← Data Provenance and Training-Data Governance Moderation Systems — OpenAI, Perspective, Llama Guard →

Alignment Research Ecosystem — MATS, Redwood, Apollo, METR

> Five organisations define the 2026 non-lab alignment research layer. MATS (ML Alignment & Theory Scholars): 527+ researchers since late 2021, 180+ papers, 10K+ citations, h-index 47; summer 2024 cohort incorporated as 501(c)(3) with ~90 scholars and 40 mentors; 80% of pre-2025 alumni work on safety/security with 200+ at Anthropic, DeepMind, OpenAI, UK AISI, RAND, Redwood, METR, Apollo. Redwood Research: applied alignment lab founded by Buck Shlegeris; introduced AI Control (Lesson 10); collaborates with UK AISI on control safety cases. Apollo Research: pre-deployment scheming evaluations for frontier labs; authored In-Context Scheming (Lesson 8) and Towards Safety Cases for AI Scheming. METR (Model Evaluation and Threat Research): task-based capability evaluations, autonomous-task time-horizon studies; "Common Elements of Frontier AI Safety Policies" compares lab frameworks.
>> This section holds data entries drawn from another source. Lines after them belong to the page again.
-- ==== Sys2Proof/Laws/PerInstr.lean ====
section
/-! SUPPORT. What holds of every instruction as syntax, one lemma per constructor: its encoding without prefixes has one
to six bytes (30_encoding.md R155 to R162). -/

namespace Sys2Proof.Laws

/-- The encoding of an instruction, without its prefixes, has one to six bytes. -/
def WellEncoded.Statement (i : Instr) : Prop := 1 ≤ (encode i).length ∧ (encode i).length ≤ 6

/-- The mod reg r/m byte and the displacement are one to three bytes. -/
theorem WellEncoded.memOp_length (m : MemOp) (reg : Reg) :
    1 ≤ (m.encode reg).length ∧ (m.encode reg).length ≤ 3 := by
  cases m <;> simp [MemOp.encode]

theorem WellEncoded.rm_length (rm : Rm) (reg : Reg) : 1 ≤ (rm.encode reg).length ∧ (rm.encode reg).length ≤ 3 := by
  cases rm
  · simp [Rm.encode]
  · exact memOp_length _ reg

/-- A list of known length. -/
theorem WellEncoded.known {l : List Byte} (h : (Nat.ble 1 l.length && Nat.ble l.length 6) = true) :
    1 ≤ l.length ∧ l.length ≤ 6 := by
  simpa using h

/-- An opcode and an operand. -/
theorem WellEncoded.withOperand {l : List Byte} (op : Byte) (h : 1 ≤ l.length ∧ l.length ≤ 3) :
    1 ≤ (op :: l).length ∧ (op :: l).length ≤ 6 := by
  simp only [List.length_cons]
  omega

/-- The byte 0x0F, an opcode and an operand. -/
theorem WellEncoded.withPage {l : List Byte} (page op : Byte) (h : 1 ≤ l.length ∧ l.length ≤ 3) :
    1 ≤ (page :: op :: l).length ∧ (page :: op :: l).length ≤ 6 := by
  simp only [List.length_cons]
  omega

/-- An opcode, an operand and an immediate byte. -/
theorem WellEncoded.withByte {l : List Byte} (op v : Byte) (h : 1 ≤ l.length ∧ l.length ≤ 3) :
    1 ≤ (op :: (l ++ [v])).length ∧ (op :: (l ++ [v])).length ≤ 6 := by
  simp only [List.length_cons, List.length_append, List.length_nil]
  omega

/-- An opcode, an operand and an immediate word. -/
theorem WellEncoded.withWord {l : List Byte} (op : Byte) (v : Word) (h : 1 ≤ l.length ∧ l.length ≤ 3) :
    1 ≤ (op :: (l ++ wordBytes v)).length ∧ (op :: (l ++ wordBytes v)).length ≤ 6 := by
  simp only [List.length_cons, List.length_append, List.length_nil, wordBytes]
  omega

theorem WellEncoded.immed_length (reg : Reg) (rm : Rm) (i : AluImm) :
    1 ≤ (encodeImmed reg rm i).length ∧ (encodeImmed reg rm i).length ≤ 6 :=
  match i with
  | .byte false v => withByte _ v (rm_length rm reg)
  | .byte true v => withByte _ v (rm_length rm reg)
  | .word v => withWord _ v (rm_length rm reg)
  | .sx v => withByte _ v (rm_length rm reg)

theorem WellEncoded.accImm_length (op : Byte) (i : Imm) :
    1 ≤ (encodeAccImm op i).length ∧ (encodeAccImm op i).length ≤ 6 :=
  match i with
  | .byte _ => known rfl
  | .word _ => known rfl

theorem WellEncoded.movRmReg (w : Width) (rm : Rm) (r : Reg) : Statement (.movRmReg w rm r) := withOperand _ (rm_length rm r)

theorem WellEncoded.movRegRm (w : Width) (r : Reg) (rm : Rm) : Statement (.movRegRm w r rm) := withOperand _ (rm_length rm r)

theorem WellEncoded.movRmImm (rm : Rm) (i : Imm) : Statement (.movRmImm rm i) :=
  match i with
  | .byte v => withByte _ v (rm_length rm 0)
  | .word v => withWord _ v (rm_length rm 0)

theorem WellEncoded.movRegImm (r : Reg) (i : Imm) : Statement (.movRegImm r i) :=
  match i with
  | .byte v => known rfl
  | .word v => known rfl

theorem WellEncoded.movAccMem (w : Width) (off : Word) : Statement (.movAccMem w off) := known rfl

theorem WellEncoded.movMemAcc (w : Width) (off : Word) : Statement (.movMemAcc w off) := known rfl

theorem WellEncoded.movSregRm (sr : SReg) (rm : Rm) : Statement (.movSregRm sr rm) := withOperand _ (rm_length rm sr.field)

theorem WellEncoded.movRmSreg (rm : Rm) (sr : SReg) : Statement (.movRmSreg rm sr) := withOperand _ (rm_length rm sr.field)

theorem WellEncoded.pushRm (rm : Rm) : Statement (.pushRm rm) := withOperand _ (rm_length rm 6)

theorem WellEncoded.pushReg (r : Reg) : Statement (.pushReg r) := known rfl

theorem WellEncoded.pushSreg (sr : SReg) : Statement (.pushSreg sr) := known rfl

theorem WellEncoded.pushImm (i : SxImm) : Statement (.pushImm i) :=
  match i with
  | .word v => known rfl
  | .sx v => known rfl

theorem WellEncoded.pusha : Statement .pusha := known rfl

theorem WellEncoded.popRm (rm : Rm) : Statement (.popRm rm) := withOperand _ (rm_length rm 0)

theorem WellEncoded.popReg (r : Reg) : Statement (.popReg r) := known rfl

theorem WellEncoded.popSreg (sr : SReg) : Statement (.popSreg sr) := known rfl

theorem WellEncoded.popa : Statement .popa := known rfl

theorem WellEncoded.xchgRmReg (w : Width) (rm : Rm) (r : Reg) : Statement (.xchgRmReg w rm r) := withOperand _ (rm_length rm r)

theorem WellEncoded.xchgAx (r : Reg) : Statement (.xchgAx r) := known rfl

theorem WellEncoded.nop : Statement .nop := known rfl

theorem WellEncoded.inPort (w : Width) (port : Byte) : Statement (.inPort w port) := known rfl

theorem WellEncoded.inDx (w : Width) : Statement (.inDx w) := known rfl

theorem WellEncoded.outPort (w : Width) (port : Byte) : Statement (.outPort w port) := known rfl

theorem WellEncoded.outDx (w : Width) : Statement (.outDx w) := known rfl

theorem WellEncoded.xlat : Statement .xlat := known rfl

theorem WellEncoded.lea (r : Reg) (m : MemOp) : Statement (.lea r m) := withOperand _ (memOp_length m r)

theorem WellEncoded.lds (r : Reg) (m : MemOp) : Statement (.lds r m) := withOperand _ (memOp_length m r)

theorem WellEncoded.les (r : Reg) (m : MemOp) : Statement (.les r m) := withOperand _ (memOp_length m r)

theorem WellEncoded.lahf : Statement .lahf := known rfl

theorem WellEncoded.sahf : Statement .sahf := known rfl

theorem WellEncoded.pushf : Statement .pushf := known rfl

theorem WellEncoded.popf : Statement .popf := known rfl

theorem WellEncoded.addRmReg (w : Width) (d : Dir) (rm : Rm) (r : Reg) : Statement (.addRmReg w d rm r) := withOperand _ (rm_length rm r)

theorem WellEncoded.addRmImm (rm : Rm) (i : AluImm) : Statement (.addRmImm rm i) := immed_length 0 rm i

theorem WellEncoded.addAccImm (i : Imm) : Statement (.addAccImm i) := accImm_length 0x04 i

theorem WellEncoded.adcRmReg (w : Width) (d : Dir) (rm : Rm) (r : Reg) : Statement (.adcRmReg w d rm r) := withOperand _ (rm_length rm r)

theorem WellEncoded.adcRmImm (rm : Rm) (i : AluImm) : Statement (.adcRmImm rm i) := immed_length 2 rm i

theorem WellEncoded.adcAccImm (i : Imm) : Statement (.adcAccImm i) := accImm_length 0x14 i

theorem WellEncoded.incRm (w : Width) (rm : Rm) : Statement (.incRm w rm) := withOperand _ (rm_length rm 0)

theorem WellEncoded.incReg (r : Reg) : Statement (.incReg r) := known rfl

theorem WellEncoded.subRmReg (w : Width) (d : Dir) (rm : Rm) (r : Reg) : Statement (.subRmReg w d rm r) := withOperand _ (rm_length rm r)

theorem WellEncoded.subRmImm (rm : Rm) (i : AluImm) : Statement (.subRmImm rm i) := immed_length 5 rm i

theorem WellEncoded.subAccImm (i : Imm) : Statement (.subAccImm i) := accImm_length 0x2C i

theorem WellEncoded.sbbRmReg (w : Width) (d : Dir) (rm : Rm) (r : Reg) : Statement (.sbbRmReg w d rm r) := withOperand _ (rm_length rm r)

theorem WellEncoded.sbbRmImm (rm : Rm) (i : AluImm) : Statement (.sbbRmImm rm i) := immed_length 3 rm i

theorem WellEncoded.sbbAccImm (i : Imm) : Statement (.sbbAccImm i) := accImm_length 0x1C i

theorem WellEncoded.decRm (w : Width) (rm : Rm) : Statement (.decRm w rm) := withOperand _ (rm_length rm 1)

theorem WellEncoded.decReg (r : Reg) : Statement (.decReg r) := known rfl

theorem WellEncoded.cmpRmReg (w : Width) (d : Dir) (rm : Rm) (r : Reg) : Statement (.cmpRmReg w d rm r) := withOperand _ (rm_length rm r)

theorem WellEncoded.cmpRmImm (rm : Rm) (i : AluImm) : Statement (.cmpRmImm rm i) := immed_length 7 rm i

theorem WellEncoded.cmpAccImm (i : Imm) : Statement (.cmpAccImm i) := accImm_length 0x3C i

theorem WellEncoded.negRm (w : Width) (rm : Rm) : Statement (.negRm w rm) := withOperand _ (rm_length rm 3)

theorem WellEncoded.aaa : Statement .aaa := known rfl

theorem WellEncoded.daa : Statement .daa := known rfl

theorem WellEncoded.aas : Statement .aas := known rfl

theorem WellEncoded.das : Statement .das := known rfl

theorem WellEncoded.mulRm (w : Width) (rm : Rm) : Statement (.mulRm w rm) := withOperand _ (rm_length rm 4)

theorem WellEncoded.imulRm (w : Width) (rm : Rm) : Statement (.imulRm w rm) := withOperand _ (rm_length rm 5)

theorem WellEncoded.imulRegRmImm (r : Reg) (rm : Rm) (i : SxImm) : Statement (.imulRegRmImm r rm i) :=
  match i with
  | .word v => withWord _ v (rm_length rm r)
  | .sx v => withByte _ v (rm_length rm r)

theorem WellEncoded.divRm (w : Width) (rm : Rm) : Statement (.divRm w rm) := withOperand _ (rm_length rm 6)

theorem WellEncoded.idivRm (w : Width) (rm : Rm) : Statement (.idivRm w rm) := withOperand _ (rm_length rm 7)

theorem WellEncoded.aam : Statement .aam := known rfl

theorem WellEncoded.aad : Statement .aad := known rfl

theorem WellEncoded.cbw : Statement .cbw := known rfl

theorem WellEncoded.cwd : Statement .cwd := known rfl

theorem WellEncoded.andRmReg (w : Width) (d : Dir) (rm : Rm) (r : Reg) : Statement (.andRmReg w d rm r) := withOperand _ (rm_length rm r)

theorem WellEncoded.andRmImm (rm : Rm) (i : AluImm) : Statement (.andRmImm rm i) := immed_length 4 rm i

theorem WellEncoded.andAccImm (i : Imm) : Statement (.andAccImm i) := accImm_length 0x24 i

theorem WellEncoded.testRmReg (w : Width) (rm : Rm) (r : Reg) : Statement (.testRmReg w rm r) := withOperand _ (rm_length rm r)

theorem WellEncoded.testRmImm (rm : Rm) (i : Imm) : Statement (.testRmImm rm i) :=
  match i with
  | .byte v => withByte _ v (rm_length rm 0)
  | .word v => withWord _ v (rm_length rm 0)

theorem WellEncoded.testAccImm (i : Imm) : Statement (.testAccImm i) := accImm_length 0xA8 i

theorem WellEncoded.orRmReg (w : Width) (d : Dir) (rm : Rm) (r : Reg) : Statement (.orRmReg w d rm r) := withOperand _ (rm_length rm r)

theorem WellEncoded.orRmImm (rm : Rm) (i : AluImm) : Statement (.orRmImm rm i) := immed_length 1 rm i

theorem WellEncoded.orAccImm (i : Imm) : Statement (.orAccImm i) := accImm_length 0x0C i

theorem WellEncoded.xorRmReg (w : Width) (d : Dir) (rm : Rm) (r : Reg) : Statement (.xorRmReg w d rm r) := withOperand _ (rm_length rm r)

theorem WellEncoded.xorRmImm (rm : Rm) (i : AluImm) : Statement (.xorRmImm rm i) := immed_length 6 rm i

theorem WellEncoded.xorAccImm (i : Imm) : Statement (.xorAccImm i) := accImm_length 0x34 i

theorem WellEncoded.notRm (w : Width) (rm : Rm) : Statement (.notRm w rm) := withOperand _ (rm_length rm 2)

theorem WellEncoded.rolRm1 (w : Width) (rm : Rm) : Statement (.rolRm1 w rm) := withOperand _ (rm_length rm 0)

theorem WellEncoded.rolRmCl (w : Width) (rm : Rm) : Statement (.rolRmCl w rm) := withOperand _ (rm_length rm 0)

theorem WellEncoded.rolRmImm (w : Width) (rm : Rm) (count : Byte) : Statement (.rolRmImm w rm count) := withByte _ count (rm_length rm 0)

theorem WellEncoded.rorRm1 (w : Width) (rm : Rm) : Statement (.rorRm1 w rm) := withOperand _ (rm_length rm 1)

theorem WellEncoded.rorRmCl (w : Width) (rm : Rm) : Statement (.rorRmCl w rm) := withOperand _ (rm_length rm 1)

theorem WellEncoded.rorRmImm (w : Width) (rm : Rm) (count : Byte) : Statement (.rorRmImm w rm count) := withByte _ count (rm_length rm 1)

theorem WellEncoded.rclRm1 (w : Width) (rm : Rm) : Statement (.rclRm1 w rm) := withOperand _ (rm_length rm 2)

theorem WellEncoded.rclRmCl (w : Width) (rm : Rm) : Statement (.rclRmCl w rm) := withOperand _ (rm_length rm 2)

theorem WellEncoded.rclRmImm (w : Width) (rm : Rm) (count : Byte) : Statement (.rclRmImm w rm count) := withByte _ count (rm_length rm 2)

theorem WellEncoded.rcrRm1 (w : Width) (rm : Rm) : Statement (.rcrRm1 w rm) := withOperand _ (rm_length rm 3)

theorem WellEncoded.rcrRmCl (w : Width) (rm : Rm) : Statement (.rcrRmCl w rm) := withOperand _ (rm_length rm 3)

theorem WellEncoded.rcrRmImm (w : Width) (rm : Rm) (count : Byte) : Statement (.rcrRmImm w rm count) := withByte _ count (rm_length rm 3)

theorem WellEncoded.shlRm1 (w : Width) (rm : Rm) : Statement (.shlRm1 w rm) := withOperand _ (rm_length rm 4)

theorem WellEncoded.shlRmCl (w : Width) (rm : Rm) : Statement (.shlRmCl w rm) := withOperand _ (rm_length rm 4)

theorem WellEncoded.shlRmImm (w : Width) (rm : Rm) (count : Byte) : Statement (.shlRmImm w rm count) := withByte _ count (rm_length rm 4)

theorem WellEncoded.shrRm1 (w : Width) (rm : Rm) : Statement (.shrRm1 w rm) := withOperand _ (rm_length rm 5)

theorem WellEncoded.shrRmCl (w : Width) (rm : Rm) : Statement (.shrRmCl w rm) := withOperand _ (rm_length rm 5)

theorem WellEncoded.shrRmImm (w : Width) (rm : Rm) (count : Byte) : Statement (.shrRmImm w rm count) := withByte _ count (rm_length rm 5)

theorem WellEncoded.sarRm1 (w : Width) (rm : Rm) : Statement (.sarRm1 w rm) := withOperand _ (rm_length rm 7)

theorem WellEncoded.sarRmCl (w : Width) (rm : Rm) : Statement (.sarRmCl w rm) := withOperand _ (rm_length rm 7)

theorem WellEncoded.sarRmImm (w : Width) (rm : Rm) (count : Byte) : Statement (.sarRmImm w rm count) := withByte _ count (rm_length rm 7)

theorem WellEncoded.movs (w : Width) : Statement (.movs w) := known rfl

theorem WellEncoded.cmps (w : Width) : Statement (.cmps w) := known rfl

theorem WellEncoded.scas (w : Width) : Statement (.scas w) := known rfl

theorem WellEncoded.lods (w : Width) : Statement (.lods w) := known rfl

theorem WellEncoded.stos (w : Width) : Statement (.stos w) := known rfl

theorem WellEncoded.ins (w : Width) : Statement (.ins w) := known rfl

theorem WellEncoded.outs (w : Width) : Statement (.outs w) := known rfl

theorem WellEncoded.rep : Statement .rep := known rfl

theorem WellEncoded.repne : Statement .repne := known rfl

theorem WellEncoded.jmpShort (disp : Byte) : Statement (.jmpShort disp) := known rfl

theorem WellEncoded.jmpNear (disp : Word) : Statement (.jmpNear disp) := known rfl

theorem WellEncoded.jmpRm (rm : Rm) : Statement (.jmpRm rm) := withOperand _ (rm_length rm 4)

theorem WellEncoded.jmpFar (off sel : Word) : Statement (.jmpFar off sel) := known rfl

theorem WellEncoded.jmpFarMem (m : MemOp) : Statement (.jmpFarMem m) := withOperand _ (memOp_length m 5)

theorem WellEncoded.callNear (disp : Word) : Statement (.callNear disp) := known rfl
Eleos AI Research: model-welfare pre-deployment evaluations (Lesson 19); conducted Claude Opus 4 welfare assessment.

Type: Learn

Languages: none

Prerequisites: Phase 18 · 01-27 (prior Phase 18 lessons)

Time: ~45 minutes

Learning Objectives

Identify the five organisations of the non-lab alignment research ecosystem and their core output.
Describe MATS's scale (scholars, papers, h-index) and its role as a talent pipeline.
Describe Redwood's AI Control agenda and its partnership with UK AISI.
Describe METR's task-based evaluation methodology.

The Problem

The frontier labs (Lesson 18) produce safety evaluations internally and publish selected results. The ecosystem outside the labs is where the evaluations are validated, where novel failure modes are first discovered, and where talent is trained. Understanding the ecosystem helps interpret which research findings are trusted by whom.

The Concept

MATS (ML Alignment & Theory Scholars)

Started late 2021. Research mentorship program; scholars spend 10-12 weeks with a senior researcher on a specific alignment problem.

Scale (2026):

527+ researchers since inception.
180+ papers published.
10K+ citations.
h-index 47.
Summer 2024: 90 scholars + 40 mentors; incorporated as 501(c)(3).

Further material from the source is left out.